Isso resultou em uma economia onde as transações todas acontecem em dinheiro.

As empresas que cultivam, processam ou vendem produtos relacionados à maconha reportaram receita estimada em US$ 12,9 bilhões em 2017, segundo a BDS Analytics, organização setorial sediada em Colorado. Até US$ 4,7 bilhões em impostos foram recolhidos sobre essas transações.

Para a maioria das demais empresas, pagar impostos significa usar o Sistema Eletrônico Federal de Pagamento de Impostos, um portal online que permite transferências de contas bancárias ao Departamento do Tesouro.

"Imagine passar US$ 20 mil em dinheiro por uma máquina de contagem, uma cédula por vez", disse Gates, sobre o processo. "Cada visita pode demorar duas ou três horas".

O governo federal americano tem um histórico linha-dura quanto ao setor. Mas isso começa a mudar, o que pode significar regulamentos federais mais frouxos no futuro.

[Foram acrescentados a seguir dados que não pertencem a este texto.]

/-- What a home says of one element of a remote part, the checks of its granule included (R262). -/
def judge (s : State) (ix : Nat) (c : Cell) (o : MemOp) : Checked :=
  match arrive s ix c o with
  | .ok (some p) t =>
    match granuleAt s o.addr o.len o.kind.need with
    | some e => .fault e (faultAddr e o.addr)
    | none => .ok (some p) t
  | r => r

/-- A refusal that bars the whole part: every one but that of an element beyond its bounds, which alone is not accessed (R227). -/
def bars (s : State) (o : MemOp) : Checked → Bool
  | .fault _ _ => !o.outside s
  | _ => false

/-- The elements of an operation's part that no home has decided on. -/
def openPart (c : Cell) (o : MemOp) : List MemOp :=
  c.ops.filter (fun x => o.samePart x && x.kind.writes && !x.performed && x.site.isNone)

/-- The fate of the part of a remote store (R232, R262). -/
def partFate (s : State) (ix : Nat) (c : Cell) (o : MemOp) : PartFate :=
  if isLocal ix o.addr || o.site.isSome then .accepted
  else
    let xs := openPart c o
    let waits (x : MemOp) : Bool := !atHome s ix x || c.isHeld ix x.id
      || (match judge s ix c x with | .miss => true | _ => false)
    if xs.any waits then .wait
    else if xs.any (fun x => bars s x (judge s ix c x)) then .refused
    else .accepted

/-- A refused part is answered as a whole: its refused elements are reported, and no other one is performed (R231, R232). -/
def refusePart (s : State) (ix : Nat) (c : Cell) (o : MemOp) : State :=
  (openPart c o).foldl (fun u x =>
    match judge s ix c x with
    | .fault e v => answerOp u ix x (.refused e v)
    | .outside => answerOp u ix x .outside
    | _ => answerOp u ix x (.done 0)) s

/-- An accepted part: each element gets its site; those out of bounds are answered (R227). -/
def acceptPart (s : State) (ix : Nat) (c : Cell) (o : MemOp) : State :=
  if isLocal ix o.addr || o.site.isSome then s
  else (openPart c o).foldl (fun u x =>
    match judge s ix c x with
    | .ok site _ => onOp u ix x.id (fun y => { y with site := site })
    | .fault e v => answerOp u ix x (.refused e v)
    | .outside => answerOp u ix x .outside
    | .miss => u) s

/-- A store or adding scatter of a strand, in its cell or stowed, goes one step further: on its way, its part decided, performed, or on
its way back (R202, R207, R307). -/
def storeStep (s : State) (ix : Nat) (c : Cell) (o : MemOp) : State :=
  match o.reply with
  | some r => comeBack s ix o r
  | none =>
    if !atHome s ix o then travel s ix c o
    else if !mayPerform s ix c o then s
    else if o.bound = .out then answerOp s ix o .outside
    else
      match partFate s ix c o with
      | .wait => (openPart c o).foldl (fun u x => noteMiss u ix x) s
      | .refused => refusePart s ix c o
      | .accepted =>
        let t := acceptPart s ix c o
        match strandOf t ix o.id with
        | none => t
        | some d =>
          match d.op? o.id with
          | none => t
          | some o1 =>
            if o1.reply.isSome then t
            else
              match performWrite t ix d o1 with
              | .error (.none, _) => t
              | .error (e, v) => answerOp t ix o1 (.refused e v)
              | .ok (_, u) => answerOp u ix o1 (.done (homeTime u o1.addr))

/-- An atomic of a strand, in its cell or stowed, goes one step further (R286, R207). -/
def rmwStep (s : State) (ix : Nat) (c : Cell) (o : MemOp) : State :=
  match o.reply with
  | some r => comeBack s ix o r
  | none =>
    if !atHome s ix o then travel s ix c o
    else if !mayPerform s ix c o then s
    else
      match performWrite s ix c o with
      | .error (.none, _) => noteMiss s ix o
      | .error (e, v) => answerOp s ix o (.refused e v)
      | .ok (old, t) => answerOp t ix o (.old old (homeTime t o.addr))

/-! Fault-queue dispositions (R256). -/

/-- A record and a STRAND name the same strand of a task: one die point and one cell point (R86 Table 7). -/
def samePoint (a b : Word) : Bool := wf64 a 34 16 == wf64 b 34 16

/-- The strand cell, of the record's package, whose strand a test picks among those of the record's task. -/
def strandCell (s : State) (die : Nat) (r : FaultRecord) (pick : Nat → Cell → Bool) : Option Nat :=
  (s.cells.find? (fun e => e.1 / 1152 == pkgOfDie die && !isCmd e.1 && e.2.status != .idle && e.2.handle == r.task && pick e.1 e.2)).map (·.1)

/-- The stowed strand, of the record's package, that a test picks among those of the record's task: its die and itself. -/
def stowedOf (s : State) (die : Nat) (r : FaultRecord) (pick : Stowed → Bool) : Option (Nat × Stowed) :=
  (List.range 8).findSome? (fun k =>
    let d := pkgOfDie die * 8 + k
    ((s.die d).stowed.find? (fun x => x.handle == r.task && pick x)).map (fun x => (d, x)))

/-- A held XLATE is the one that a record records. -/
def Cell.holds (c : Cell) (r : FaultRecord) : Bool :=
  match c.fault with
  | some h => h.fault == r.fault
  | none => false

/-- Resume the elements of a held access in order, from the faulting one (R198, R230): those of the own die that translate get their
site and those of other dies leave; the first that does not translate leaves the access held; the first refused stops the strand at
the word. The page registers of the stream that the access belongs to follow it (R223). -/
def resumeOps (s : State) (ix : Nat) (n : Option Nat) : List MemOp → State × Option MemOp × Option (FaultCode × Word)
  | [] => (s, none, none)
  | o :: os =>
    if o.bound = .out then resumeOps s ix n os
    else if !isLocal ix o.addr then
      resumeOps (putSlot s (pkgOfCell ix) o.id (dieStation (dieOfCell ix % 8)) (routeOf ix o.addr)) ix n os
    else
      match checkAt s ix (s.cell ix).tlb o.addr o.len o.kind.need (o.len == 8) with
      | .miss | .outside => (s, some o, none)
      | .fault e v => (s, none, some (e, v))
      | .ok site t =>
        let moved (c : Cell) : Cell :=
          match n with
          | none => c
          | some k =>
            match (if ownPaged ix o.addr then pageStep s ix c (c.readS k) (aOff o.addr) else none) with
            | some (_, y) => c.writeS k y
            | none => c
        resumeOps (s.modCell ix (fun c => { moved (c.modOp o.id (fun x => { x with site := site })) with tlb := t })) ix n os

/-- The strand gives up a held access, whose word has no effect (R198, R136): its operations not yet performed go, with the entry they
fill; what it popped and the stream it moved are as before; its registers are no longer pending; and the A engine stands at the word
again. -/
def Cell.abandonHeld (c : Cell) (h : Held) : Cell :=
  let mine (o : MemOp) : Bool := o.word == h.word && !o.performed && !o.reissue
  let c1 := (c.ops.filter mine).foldl (fun c o =>
    match o.kind with
    | .load r _ => c.unpend r.toNat
    | .kload k => c.unpendKreg k.toNat
    | .rmw _ r _ _ => c.unpend r.toNat
    | .fill e _ _ _ => { c with queues := mapVals (fun es => es.filter (fun x => x.id != e)) c.queues }
    | _ => c) c
  let c2 := h.popped.foldr (fun x c => c.setQueue x.1 (x.2 :: c.queue x.1)) c1
  let c3 := match h.stream with
    | some (n, x) => c2.writeS n { x with curpg := 0 }
    | none => c2
  { c3 with ops := c3.ops.filter (fun o => !mine o), A := { c3.A with pc := h.pc }, fault := none }

/-- The held XLATE becomes a stopping fault (R198, R199); the record of the hold is one of the stop's. -/
def convertHeld (s : State) (ix : Nat) (h : Held) (code : FaultCode) (val : Word) : State :=
  (takeFault (s.modCell ix (fun c => c.abandonHeld h)) ix 0 code val).modCell ix (fun c =>
    if c.stopped = 0 then c else { c with stopped := h.fault })

/-- Try a held access again from its faulting element (R198, R230). -/
def resumeHeld (s : State) (ix : Nat) (h : Held) : State :=
  let s1 := s.modCell ix (fun c => { c with fault := none })
  match resumeOps s1 ix (h.stream.map (·.1)) ((s.cell ix).heldOps ix) with
  | (t, none, none) => t
  | (t, some o, _) => holdFault t ix { h with addr := o.addr } (h.pc - (t.cell ix).entry)
  | (t, none, some (e, v)) => convertHeld t ix h e v

/-- A command cell that has returned to a held access tries it again (R191, R198). -/
def retryHeld (s : State) (ix : Nat) : State :=
  match (s.cell ix).fault with
  | some h => resumeHeld s ix h
  | none => s

/-- Withdraw the entry that would restore a stow slot, the whole entry where it restores a share's other strands too (R256 does not say what
becomes of them; DESIGN CHOICE, notes/assumptions/68.md). -/
def dropRestore (d : Die) (slot : Nat) : Die :=
  { d with ready := d.ready.filter (fun e => !e.restore.contains slot) }

/-- Disposition 1: the strand resumes, or its stow is no longer held (R256). -/
def dispositionResume (s : State) (die : Nat) (r : FaultRecord) : State :=
  match strandCell s die r (fun _ c => c.holds r), stowedOf s die r (fun x => x.held && x.ctx.holds r) with
  | some ix, _ => retryHeld s ix
  | none, some (d, x) => modStowed s d (fun y => y.slot == x.slot) (fun y => { y with held := false })
  | none, none => s

/-- Disposition 2: the held XLATE becomes a stopping one; a stowed strand's stow becomes a fault stow (R256). -/
def dispositionConvert (s : State) (die : Nat) (r : FaultRecord) : State :=
  match strandCell s die r (fun _ c => c.holds r), stowedOf s die r (fun x => x.held && x.ctx.holds r) with
  | some ix, _ =>
    (match (s.cell ix).fault with
     | some h => convertHeld s ix h .xlate h.addr
     | none => s)
  | none, some (d, x) =>
    (modStowed s d (fun y => y.slot == x.slot) (fun y => { y with
      held := false, cause := .fault
      ctx := match y.ctx.fault with
        | some h => { y.ctx.abandonHeld h with faultc := faultWord 0 (codeNum .xlate) false, faultv := h.addr, stopped := h.fault }
        | none => y.ctx })).modDie d (fun k => dropRestore k x.slot)
  | none, none => s

/-- Disposition 3: a fault stow gets a restore entry, for a record of the stop that made it (R256). Dispositions 3 and 4 that are stored
before the stow is complete are ignored for good (DESIGN CHOICE, notes/assumptions/25.md). -/
def dispositionRestore (s : State) (die : Nat) (r : FaultRecord) : State :=
  match stowedOf s die r (fun x => x.cause == .fault && x.done && samePoint x.strand r.strand && decide (x.ctx.stopped ≤ r.fault)) with
  | some (d, x) =>
    if (s.die d).ready.any (fun e => e.restore.contains x.slot) || (s.die d).restoring.any (fun e => e.restore.contains x.slot) then s
    else s.modDie d (fun k => { k with ready := k.ready ++ [⟨x.handle, x.ctx.cls, s.cycle, s.cycle, x.ctx.dpoint, 1, [x.slot]⟩] })
  | none => s

/-- Disposition 4: the task of a held or stowed strand fails (R256). -/
def dispositionFail (s : State) (die : Nat) (r : FaultRecord) : State :=
  let held := strandCell s die r (fun ix c => (c.fault.isSome || c.status == .held) && samePoint (strandReg ix c) r.strand)
  if held.isSome || (stowedOf s die r (fun x => samePoint x.strand r.strand)).isSome then failTask s r.task else s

O bloqueio do acesso ao sistema bancário federal apresenta uma série de riscos, disse Peter Conti Brown, professor assistente de estudos legais e ética empresarial na Universidade da Pensilvânia.

A possibilidade de que a renda de um negócio seja declarada como menor do que de fato é aumenta, e o mesmo pode ser dito sobre a probabilidade de roubo por empregados e assaltos a mão armada.

Algumas instituições de poupança e pequenos bancos cujas cartas-patentes são conferidas pelos governos estaduais e não pelo federal tentaram ocupar esse vazio, ao oferecer serviços bancários básicos ao setor de cannabis.

George Allen, presidente da Acreage Holdings, disse que as empresas em que ele investiu conseguiram obter serviços bancários nos 11 estados em que operam, o que permite, entre outras coisas, que paguem seus impostos por meio de transferências eletrônicas ou cheques.

Tai Cheng, vice-presidente do Aloha Green Apothecary, no Havaí, opera sua empresa recorrendo principalmente a pagamentos em dinheiro.

A Aloha Green cultiva plantas de maconha, processa a colheita e vende diversos produtos de maconha em um dispensário em Honolulu. Cheng diz que não conseguiu encontrar uma instituição no estado que permitisse que sua empresa abrisse uma conta.

Lugares como o Havaí começaram a testar soluções tecnológicas, na ausência de soluções legislativas.


Mercado de maconha nos Estados Unidos

US$ 12,9 bi foi a receita estimada do setor de cannabis no ano passado

US$ 4,7 bi é o total de impostos pagos

30 estados dos EUA já legalizaram o uso medicinal ou recreativo da maconha


O governo vem permitindo o uso do sistema CanPay de pagamento móvel, operado em parceria com uma instituição de poupança do Colorado e dirigido a pacientes de maconha medicinal. Os dispensários podem usar o dinheiro recebido via CanPay para pagar impostos e outras despesas, por meio de cheques ou transferências eletrônicas.

Mas para Cheng, até o momento, o número de pacientes que usam o sistema é baixo demais para que se torne uma fonte confiável de fundos.

Ele diz que só quer o direito de operar como qualquer outra empresa. "Pagamos nossos impostos, como devemos, e o governo aceita os pagamentos alegremente", diz. "É ridículo ter de passar por toda essa dificuldade".